Above the Prairie
On Dec. 8, 2015, a great hero for social justice in the United States passed away. John Trudell was a Santee Dakota-American poet, musician, actor and activist associated with the American Indian Movement. He famously led the “Red Power” occupation of Alcatraz Island in 1969. Near the end of Trudell’s list of musical projects and collaborations you will find “Time Dreams,” the moving closer on Above The Prairie (out Feb. 5).
The Pines—David Huckfelt, Benson Ramsey and Alex Ramsey (sons of legendary guitarist Bo Ramsey, who co-produced the album)—specialize in applying a subtle, dark pensiveness to the regional folk and blues traditions they were steeped in. With a cinematographer’s precision, they carve out a space in their progressions that reflects the expansiveness of their prairie home.
Above The Prairie could be heard as a sequel to Dark So Gold, the band’s acclaimed 2012 release that brought touring opportunities with Arcade Fire, Mavis Staples and Bon Iver. Where Dark So Gold trod lower and slower in its roots, Above The Prairie brings a sonic ascension to The Pines’ ever deliberate pacing—no longer just ethereal, approaching celestial. Four tracks in, “Hanging From The Earth” bears witness to the band’s metamorphosis, with Benson Ramsey’s usual hushed vocals rising and rising to an impassioned holler.

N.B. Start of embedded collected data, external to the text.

/-- The calibration rows (R275, R276): each brings what its run measured (log 4), and the markers that end them (R276
to R282). Which operands agree is the model's reading of R264 and R278 (log 122), and so is when the lines of a bank
change roles (log 99); the numbers of its channels are its choice (log 110). -/
def Obligations.CalibrationMeasurementsAreStaged : Prop :=
  ∀ s : State,
    (∀ (n : Fin 16) (lines : List (List TdcPass)) (grid : TdcGrid), Says.calStages (.calTdc n lines grid) n 0 (.tdc lines grid) s)
    ∧ (∀ (n : Fin 16) (tx : List Nat) (rx : List Nat), Says.calStages (.calLaneDelay n tx rx) n 1 (.lanes tx rx) s)
    ∧ (∀ (n : Fin 16) (delays : List Nat), Says.calStages (.calDieLink n delays) n 2 (.links delays) s)
    ∧ (∀ (n : Fin 16) (d : Int), Says.calStages (.calPllPhase n d) n 3 (.phase d) s)
    ∧ (∀ (n : Fin 16) (loop : Nat) (ok : Bool), Says.calStages (.calAsym n loop ok) n 4 (.asym loop ok) s)
    ∧ (∀ (m : MarkerIn) (r : Int) (x : CalRun), Says.markerCalFails m r x s)
    ∧ (∀ (m : MarkerIn) (r : Int) (x : CalRun) (d : CalIn), Says.markerCalEnds m r x d s)
    ∧ (∀ (m : MarkerIn) (r : Int) (x : CalRun) (lines : List (List TdcPass)) (grid : TdcGrid), Says.markerExchanges m r x lines grid s)

/-- The cores (R12 to R14, R174). One report of moved steps per clapper, and when a mismatch counts, are the model's
choices (logs 26 and 33), and so is what an engine that reached nothing owes (log 46). -/
def Obligations.AgentsReportOverrunsAndMismatches : Prop :=
  ∀ s : State,
    Says.overrunDirector s
    ∧ Says.overrunGaffer s
    ∧ (∀ (g : Fin 8) (phases : List PhaseIn) (reached : Nat), Says.overrunGrip g phases reached s)
    ∧ (∀ (g : Fin 8) (phases : List PhaseIn) (n : Nat) (x : Session), Says.overrunOwes g phases n x s)
    ∧ Says.mismatch s
    ∧ Says.standbyFenced s
    ∧ (∀ pass : Bool, Says.pairTested pass s)

/-- CLAPPER_MARKER (R11, R170). That it comes at the planned anchor is the model's choice (log 23); the order and the
cost of steps (log 26), when a result is found (log 28) and the layout of the bank (log 67) are its readings. -/
def Obligations.MarkersApplyParametersAndEffects : Prop :=
  ∀ s : State,
    (∀ (m : MarkerIn) (r : Int), Says.markerParams m r s)
    ∧ (∀ (m : MarkerIn) (r : Int) (n : Fin 16) (f : LFlow) (e : BitVec 128) (b : List Nat) (rs : List Word), Says.markerAdmits m r n f e b rs s)
    ∧ (∀ (m : MarkerIn) (r : Int), Says.markerBegins m r s)
    ∧ (∀ (m : MarkerIn) (r : Int) (n : Fin 16) (f : LFlow) (rs : List Word), Says.markerReleases m r n f rs s)
    ∧ (∀ (m : MarkerIn) (r : Int) (n : Fin 16) (p : Fin 48) (k : Option CutOver) (rs : List Word), Says.markerTakes m r n p k rs s)
    ∧ (∀ (m : MarkerIn) (r : Int) (n : Fin 16) (first count : Nat) (rs : List Word), Says.markerCommits m r n first count rs s)
    ∧ (∀ (m : MarkerIn) (r : Int) (n : Fin 16) (p : Fin 48) (sub : Fin 8) (ext asym : Word) (rs : List Word), Says.markerAsym m r n p sub ext asym rs s)
    ∧ (∀ (m : MarkerIn) (r : Int) (n : Fin 16) (k : Nat) (cfg : BitVec 256) (rs : List Word), Says.markerOpens m r n k cfg rs s)
    ∧ (∀ (m : MarkerIn) (r : Int) (n : Fin 16) (k : Nat) (rs : List Word), Says.markerCloses m r n k rs s)
    ∧ (∀ (m : MarkerIn) (r : Int) (auto : Bool) (n : Fin 16) (rs : List Word), Says.markerSnaps m r auto n rs s)

/-- The servo (R180 to R184). The units of y are the model's (log 22), its state rules log 24's, and that ACCEPT_STEP
is found at the marker log 28's. -/
def Obligations.ServoStepsFollowTheirRules : Prop :=
  ∀ s : State,
    (∀ (p : Post) (src : Nat), Says.servoTakes p src s)
    ∧ Says.servoIdle s
    ∧ (∀ (p : Post) (src : Nat), Says.servoRefuses p src s)
    ∧ Says.coasts s
    ∧ (∀ (m : MarkerIn) (r : Int) (n : Fin 16) (st : Nat) (rs : List Word), Says.markerSteps m r n st rs s)

/-- Grip engines (R195 to R197, R203 to R206). How half a unit of the offset or the delay is rounded is free (log 72),
and a Sync's TX stamp is that of the TCLK edge at which it leaves, with no phase of a line (logs 45 and 85). A session
without new phases keeps those it had (log 92). -/
def Obligations.GripEnginesPostAndRestart : Prop :=
  ∀ s : State,
    (∀ (g : Fin 8) (n : Nat) (x : Session) (v : Int × Int) (a b : Half), Says.gripPosts g n x v a b s)
    ∧ (∀ (g : Fin 8) (n : Nat) (x : Session), Says.gripSyncs g n x s)
    ∧ (∀ g : Fin 8, Says.gripFails g s)
    ∧ (∀ (g : Fin 8) (phases : List PhaseIn), Says.gripBack g phases s)

/-- PTP messages (R191 to R196, R203). That a kind the role does not receive counts as unsupported, and that a message
of a closed session belongs to none, are the model's readings (logs 45 and 119); the channels by which a bank stamps
are its choice (logs 101 and 110). -/
def Obligations.TimingMessagesReachTheirSessions : Prop :=
  ∀ s : State,
    (∀ (m : PtpMsg) (n : Nat) (x : Session), Says.messageQueued m n x s)
    ∧ (∀ (m : PtpMsg) (n : Nat) (x : Session), Says.messageDropped m n x s)
    ∧ (∀ m : PtpMsg, Says.messageStray m s)
    ∧ (∀ (n : Fin 16384) (x : Session), Says.announceLost n x s)

/-- ESMC (R210). What stands as the QL last sent is the model's reading (log 47); the stamp, the class and the length
of a PDU are its choice (logs 85 and 111). -/
def Obligations.EsmcFollowsItsSecond : Prop :=
  ∀ s : State,
    (∀ (p : Fin 48) (sub : Fin 8), Says.esmcInfos p sub s)
    ∧ (∀ (p : Fin 48) (sub : Fin 8) (q : Nat), Says.esmcEvents p sub q s)
    ∧ (∀ (p : Fin 48) (sub : Fin 8) (d : EsmcPdu), Says.esmcTakes p sub d s)
    ∧ (∀ (p : Fin 48) (sub : Fin 8), Says.esmcLost p sub s)

/-- The reference planes (R216 to R226, R231 to R235). When a lost candidate stops qualifying, what counts as
activity, and what a held loop keeps, are the model's readings (logs 48 and 49); means are rounded free (log 72). -/
def Obligations.ReferencesQualifyAndSettle : Prop :=
  ∀ s : State,
    (∀ c : Cand, Says.holdoffEnds c s)
    ∧ (∀ c : Cand, Says.waitEnds c s)
    ∧ (∀ c : Cand, Says.activityGoes c s)
    ∧ (∀ i : Fin 10, Says.activityComes i s)
    ∧ Says.stageSettles s
    ∧ Says.selQl s
    ∧ (∀ (n : Fin 2) (stamp : Raw), Says.ppsEdge n stamp s)
    ∧ (∀ (m : MarkerIn) (r : Int) (x : Cand), Says.markerQualifies m r x s)
    ∧ (∀ (m : MarkerIn) (r : Int) (time : Bool), Says.markerSelects m r time s)
    ∧ (∀ (m : MarkerIn) (r : Int) (d : Fin 10), Says.markerHolds m r d s)
    ∧ (∀ (m : MarkerIn) (r : Int), Says.markerArchives m r s)

/-- The master clock PLL (R241 to R245). What PHASE_RETRIES counts is the model's reading (log 50), and which place
the dividers take while an output runs from fallback its choice (log 120). -/
def Obligations.MasterPllLocksAndFallsBack : Prop :=
  ∀ s : State,
    Says.masterLoses s
    ∧ (∀ (band : BitVec 4) (phi : Nat) (phis : List Nat), Says.masterLocks band phi phis s)
    ∧ (∀ (band : BitVec 4) (a b c : Nat), Says.masterFails band a b c s)
    ∧ (∀ (band : BitVec 4) (phi : Nat) (phis : List Nat), Says.coldLocks band phi phis s)
    ∧ Says.masterRetries s
    ∧ Says.fallbackBack s
    ∧ Says.lockTimesOut s

/-- The core and lane PLLs (R246 to R251). Which losses count, and what safe stop changes, are the model's readings
(logs 51 and 52). -/
def Obligations.CoreAndLanePllsSwapAndDrop : Prop :=
  ∀ s : State,
    (∀ pllB : Bool, Says.coreLoses pllB s)
    ∧ Says.settingChanges s
    ∧ Says.standbyLocks s
    ∧ (∀ (g : Fin 8) (k : Fin 2), Says.laneLoses g k s)
    ∧ (∀ (g : Fin 8) (k : Fin 2), Says.laneRelocks g k s)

Citing the influence of Iowa City musician Dave Moore, Benson Ramsey told LV last year that “traditional music holds [The Pines] together. We’re not really chasing a new thing that might cause things to separate. We’re still rooted in the Iowa songwriters and the blues/folk tradition of music. I think that’s the glue.”
The album’s poignancy rests somewhere between The Pines’ self-conscious clarity and the thud of Trudell’s passing. “Time Dreams” offers a fitting epilogue, so keenly felt, with vocal support from frequent Trudell collaborator, Quiltman:
Like The Pines’ preceding projects, Above The Prairie rewards focus, contains plenty of space for reflection and offers kinship to those of us also residing in this sometimes desolate, sometimes blooming prairie context. Family ties are reckoned with, celebrated and taken to new heights.